I like Peter, have known him through journalism for around 15 years now, and regard him as a brave man whose one-time militancy has matured into a principled and selfless stance that he has maintained at great personal cost.

Nevertheless, Peter and his colleagues in the Protest the Pope movement do not seem to have enjoyed conspicuous success so far. Areas specifically set aside by the police for demonstrators in Edinburgh were empty when the 24-hour news channels were covering His Holiness's arrival in the Scottish capital yesterday.

The greatest opposition so far seems to have been coming from the Rev Ian Paisley -- and I hardly think he is the kind of ally Peter and his friends want. (In fact, if they wanted to protest against Dr Paisley, I'd join them at the barricades any day. But that's another story.)

Great joy of the faithful

Could it be that large numbers of people, disgusted as they are by the paedophile abuse scandals involving Catholic priests that have been unearthed, are still nevertheless able to distinguish between the evils associated with the Church, and its harsh and inflexible rhetoric on all sorts of sexual behaviour -- and the good that it does, and the comfort and social solidarity it supplies to many people throughout the country?

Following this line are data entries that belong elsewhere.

-- ==== Sys2Proof/Tests/Slice0.lean ====
section
/-! SUPPORT. Small tests. First well-formedness and decoding, against words written out from the encoding tables of the
spec; then, for every statement, that a concrete state and operands meet the hypotheses of each of its clauses. -/

set_option Elab.async false
set_option linter.unusedVariables false
set_option maxRecDepth 4000

namespace Sys2Proof.Tests

open Sys2Proof Sys2Proof.Machine

/-! ## The states the witnesses stand in -/

/-- The instruction ends in a next state. -/
def Runs (i : Instr) (s : State) : Prop := ∃ t, exec i s = .next t

theorem r1 {i s} {Q : State → Prop} (h : ∃ t, exec i s = .next t ∧ Q t) : Runs i s := h.imp fun _ h => h.1
theorem r2 {i s} {α : Sort _} {Q : State → α → Prop} (h : ∃ t x, exec i s = .next t ∧ Q t x) : Runs i s :=
  h.imp fun _ h => h.elim fun _ h => h.1
theorem r3 {i s} {α β : Sort _} {Q : State → α → β → Prop} (h : ∃ t x y, exec i s = .next t ∧ Q t x y) : Runs i s :=
  h.imp fun _ h => h.elim fun _ h => h.elim fun _ h => h.1

theorem only_zero {m : Mask} (h : m = 1) {l : Nat} (hl : m.has l = true) : l = 0 := by
  have := Mask.has_one 0 l (by decide)
  simp only [show Mask.one 0 = (1 : Mask) from rfl] at this
  rw [h, this] at hl; exact (show 0 = l by simpa using hl).symm

def h7 : Hdr := ⟨false, 7⟩
def SB : DWord := 0x01E0000000000000
def GB : Nat := 0x01F0000000000000

def pg (n : Nat) : Tlb :=
  { page := n, big := false, pin := false, st := .resident, ord := 1, r := true, w := true, x := false, frame := n, cores := [0] }

/-- The loaded owner, grid, team and group, with two banks, a page 17 of data and a handler for every cause; lane 0 issues. -/
def wA : State :=
  let s := State.reset.loaded
  { s with
    teams := [{ loadTeam with banks := [0, 1] }], banks := [⟨0, 1, false, []⟩, ⟨1, 1, false, []⟩]
    owners := [{ loadOwner with tlb := pg 17 :: loadOwner.tlb, quotas := { loadOwner.quotas with ceSlots := 256 } }]
    grids := [{ loadGrid with handlers := List.replicate 16 0x100040 }]
    cur := { loadGroup with iss := 1 } }
def md (f : Group → Group) (s : State) : State := { s with cur := f s.cur }
def mo (f : Owner → Owner) (s : State) : State := { s with owners := s.owners.map f }
def mtm (f : Team → Team) (s : State) : State := { s with teams := s.teams.map f }
def mg (f : Grid → Grid) (s : State) : State := { s with grids := s.grids.map f }
def mme (f : Me → Me) (s : State) : State := { s with sps := s.sps.map (fun p => { p with me := f p.me }) }
def msp (f : Sp → Sp) (s : State) : State := { s with sps := s.sps.map f }
/-- Uniform registers, and vector registers of lane 0. -/
def us (l : List (Nat × Nat)) : State → State := md (fun g => { g with s := l.map (fun p => (p.1, BitVec.ofNat 32 p.2)) })
def vs (l : List (Nat × Nat)) : State → State := md (fun g => { g with v := l.map (fun p => (64 * p.1, BitVec.ofNat 32 p.2)) })
/-- At handler level. -/
def atHandler : State → State := md (fun g => { g with hlv := true, hl := 1 })

/-! ## Decoding, against words written out from 03 R38-R52

The helpers below lay out the fields as R38 and R41 draw them, the opcodes and sub-field values are those of the maps
R45 and R46; nothing here comes from the encoder. -/

/-- A lane-set word: S 0, E 0, G 5 (R38). -/
def lw (op area : Nat) : Nat := 5 * 0x8000000 + op * 0x100000 + area
/-- A uniform-set word: S 1, E 1, G 6 (R38). -/
def uw (op area : Nat) : Nat := 0x80000000 + 0x40000000 + 6 * 0x8000000 + op * 0x100000 + area
def hl5 : Hdr := ⟨false, 5⟩
def hu6 : Hdr := ⟨true, 6⟩
/-- Format A. -/
def fA (d a b m : Nat) : Nat := d * 0x4000 + a * 0x100 + b * 4 + m
/-- Format B. -/
def fB (d a i : Nat) : Nat := d * 0x4000 + a * 0x100 + i
/-- Format C. -/
def fC (d i : Nat) : Nat := d * 0x4000 + i
/-- Format M. -/
def fM (d a l s h : Nat) : Nat := d * 0x4000 + a * 0x100 + l * 0x10 + s * 4 + h
/-- Format MX. -/
def fX (d x o l : Nat) : Nat := d * 0x4000 + x * 0x400 + o * 0x10 + l
/-- Format T. -/
def fT (t c i n v : Nat) : Nat := t * 0x10000 + c * 0x8000 + i * 0x400 + n * 0x40 + v

def decodesAll (l : List (Nat × Instr)) : Bool := l.all (fun p => decide (decodeTableWord 32 p.1 = some p.2))

/-- R45, 0x00-0x07. -/
theorem test_words_lane_arithmetic : decodesAll [
    (lw 0x00 (fA 63 1 2 0), .vadd hl5 63 1 2 .i32), (lw 0x00 (fA 0 1 2 1), .vadd hl5 0 1 2 .si32),
    (lw 0x00 (fA 0 1 2 2), .vadd hl5 0 1 2 .su32), (lw 0x00 (fA 0 1 2 3), .vadd hl5 0 1 2 .i16x2),
    (lw 0x01 (fA 3 62 2 1), .vsub hl5 3 62 2 .si32), (lw 0x01 (fA 3 62 2 3), .vsub hl5 3 62 2 .i16x2),
    (lw 0x02 (fA 3 2 61 0), .vmul hl5 3 2 61 .lo), (lw 0x02 (fA 3 2 61 1), .vmul hl5 3 2 61 .hiI32),
    (lw 0x02 (fA 3 2 61 2), .vmul hl5 3 2 61 .hiU32), (lw 0x02 (fA 3 2 61 3), .vmul hl5 3 2 61 .i16x2),
    (lw 0x03 (fA 3 2 1 0), .vmad hl5 3 2 1), (lw 0x04 (fA 3 2 1 0), .vand hl5 3 2 1),
    (lw 0x05 (fA 3 2 1 0), .vor hl5 3 2 1), (lw 0x06 (fA 3 2 1 0), .vxor hl5 3 2 1),
    (lw 0x07 (fA 3 2 1 0), .vandn hl5 3 2 1)] = true := by decide

/-- R45, 0x08-0x0F. -/
theorem test_words_lane_shift_unary : decodesAll [
    (lw 0x08 (fA 3 2 1 0), .vshl hl5 3 2 1), (lw 0x09 (fA 3 2 1 0), .vshr hl5 3 2 1 .l), (lw 0x09 (fA 3 2 1 1), .vshr hl5 3 2 1 .a),
    (lw 0x0A (fA 3 2 1 0), .vmin hl5 3 2 1 .i32), (lw 0x0A (fA 3 2 1 1), .vmin hl5 3 2 1 .u32),
    (lw 0x0B (fA 3 2 1 0), .vmax hl5 3 2 1 .i32), (lw 0x0B (fA 3 2 1 1), .vmax hl5 3 2 1 .u32),
    (lw 0x0C (fB 3 2 0x80), .vaddi hl5 3 2 0x80#8),
    (lw 0x0D (fB 3 2 0x1F), .vshi hl5 3 2 .shl 31), (lw 0x0D (fB 3 2 0x21), .vshi hl5 3 2 .shrL 1),
    (lw 0x0D (fB 3 2 0x42), .vshi hl5 3 2 .shrA 2), (lw 0x0D (fB 3 2 0x68), .vshi hl5 3 2 .rotr 8),
    (lw 0x0E (fC 3 0x2001), .vmovi hl5 3 0x2001#14),
    (lw 0x0F (fA 3 2 0 0), .vmov hl5 3 2), (lw 0x0F (fA 3 2 1 0), .vnot hl5 3 2), (lw 0x0F (fA 3 2 2 0), .vneg hl5 3 2),
    (lw 0x0F (fA 3 2 3 0), .vabs hl5 3 2), (lw 0x0F (fA 3 2 4 0), .vpopc hl5 3 2), (lw 0x0F (fA 3 2 5 0), .vclz hl5 3 2),
    (lw 0x0F (fA 3 2 6 0), .vbrev hl5 3 2), (lw 0x0F (fA 3 2 7 0), .vsext8 hl5 3 2), (lw 0x0F (fA 3 2 8 0), .vsext16 hl5 3 2)]
    = true := by decide

/-- R45, 0x10-0x17 and 0x60-0x66. -/
theorem test_words_float : decodesAll [
    (lw 0x10 (fA 3 2 1 0), .vfadd hl5 3 2 1 .f32), (lw 0x11 (fA 3 2 1 1), .vfsub hl5 3 2 1 .f16x2),
    (lw 0x12 (fA 3 2 1 2), .vfmul hl5 3 2 1 .bf16x2), (lw 0x13 (fA 3 2 1 0), .vfma hl5 3 2 1 .f32),
    (lw 0x14 (fA 3 2 1 1), .vfmin hl5 3 2 1 .f16x2), (lw 0x15 (fA 3 2 1 2), .vfmax hl5 3 2 1 .bf16x2),
    (lw 0x16 (fA 3 2 0 0), .vfabs hl5 3 2 .f32), (lw 0x16 (fA 3 2 1 1), .vfneg hl5 3 2 .f16x2),
    (lw 0x16 (fA 3 2 2 2), .vfrint hl5 3 2 .bf16x2), (lw 0x16 (fA 3 2 3 0), .vfcls hl5 3 2 .f32),
    (lw 0x17 (fA 3 2 1 0), .vfscl hl5 3 2 1),
    (lw 0x60 (fA 3 2 0 0), .vrcp hl5 3 2), (lw 0x61 (fA 3 2 0 0), .vrsq hl5 3 2), (lw 0x62 (fA 3 2 0 0), .vsqrt hl5 3 2),
    (lw 0x63 (fA 3 2 0 0), .vexp2 hl5 3 2), (lw 0x64 (fA 3 2 0 0), .vlog2 hl5 3 2), (lw 0x65 (fA 3 2 0 0), .vtanh hl5 3 2),
    (lw 0x66 (fA 3 2 1 0), .vdiv hl5 3 2 1)] = true := by decide

/-- R44: the literal is the second word. -/
theorem test_words_literals :
    decodeTableWord 64 (0xFFFFFFFE * 2 ^ 32 + lw 0x18 (fC 3 0)) = some (.vmovl hl5 3 0xFFFFFFFE#32) ∧
    decodeTableWord 64 (0x3F800000 * 2 ^ 32 + 0xB8C50000) = some (.smovl ⟨false, 7⟩ 20 0x3F800000#32) := by decide

/-- R45, 0x20-0x25: conversions, quantisation, packing. -/
theorem test_words_convert : decodesAll [
    (lw 0x20 (fA 3 2 (8 * 0 + 2) 1), .vcvt hl5 3 2 .i32 .f32 .rtz), (lw 0x20 (fA 3 2 (8 * 6 + 3) 3), .vcvt hl5 3 2 .e5m2 .f16 .rup),
    (lw 0x20 (fA 3 2 (8 * 4 + 1) 2), .vcvt hl5 3 2 .bf16 .u32 .rdn), (lw 0x20 (fA 3 2 (8 * 2 + 5) 0), .vcvt hl5 3 2 .f32 .e4m3 .rne),
    (lw 0x21 (fA 3 2 0 3), .vcvt6 hl5 3 2 .toE3m2 .rup), (lw 0x21 (fA 3 2 1 1), .vcvt6 hl5 3 2 .toE2m3 .rtz),
    (lw 0x21 (fA 3 2 2 0), .vcvt6 hl5 3 2 .fromE3m2 .rne), (lw 0x21 (fA 3 2 3 0), .vcvt6 hl5 3 2 .fromE2m3 .rne),
    (lw 0x22 (fB 3 2 (8 * 31 + 5)), .vqnt hl5 3 2 31 5), (lw 0x23 (fB 3 2 (8 * 30 + 7)), .vdqnt hl5 3 2 30 7),
    (lw 0x24 (fA 3 2 1 0), .vpkh hl5 3 2 1 .f16x2), (lw 0x24 (fA 3 2 1 1), .vpkh hl5 3 2 1 .bf16x2),
    (lw 0x25 (fA 3 2 0 0), .vupkh hl5 3 2 .loF16), (lw 0x25 (fA 3 2 0 1), .vupkh hl5 3 2 .hiF16),
    (lw 0x25 (fA 3 2 0 2), .vupkh hl5 3 2 .loBf16), (lw 0x25 (fA 3 2 0 3), .vupkh hl5 3 2 .hiBf16)] = true := by decide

I merely point out that many of the Pope's most vehement critics, from Polly Toynbee (who wrote a very spirited piece in the Guardian on Tuesday) to Richard Dawkins, Christopher Hitchens and, yes, even Geoffrey Robertson in the New Statesman, are all metropolitan liberals. Members of the middle classes, yes -- but more or less in the same way as David Cameron is, which is to say, part of a privileged minority.

Whereas I bet that if I went to any of the Catholic churches I attended as a child -- in which the congregations were overwhelmingly working class and an RP accent stuck out from a mile off -- the view from the pews today would still be of great joy that the Pontiff has come to the country.

Could it be that, even if coffee mornings, lunches, early-evening drinks and dinner parties across Hampstead, Islington, Holland Park, the newly affluent parts of Hackney and the cutting-edge borders of Peckham were cancelled, the protesting crowds would still be thin during the Pope's time in London?

If so, one might be left with the conclusion that almost the only group that is really, bitterly, foot-stampingly furious about the visit of the leader of the world's one billion-plus Catholics is the members of a metropolitan elite.

I may be wrong. In fact, I must hope I am proved so. Because that would not speak very well of the tolerance of which liberals -- and I write as one -- profess themselves to be such earnest defenders. A tolerance that draws its limits so sharply and aggressively is not worthy of the name at all, surely?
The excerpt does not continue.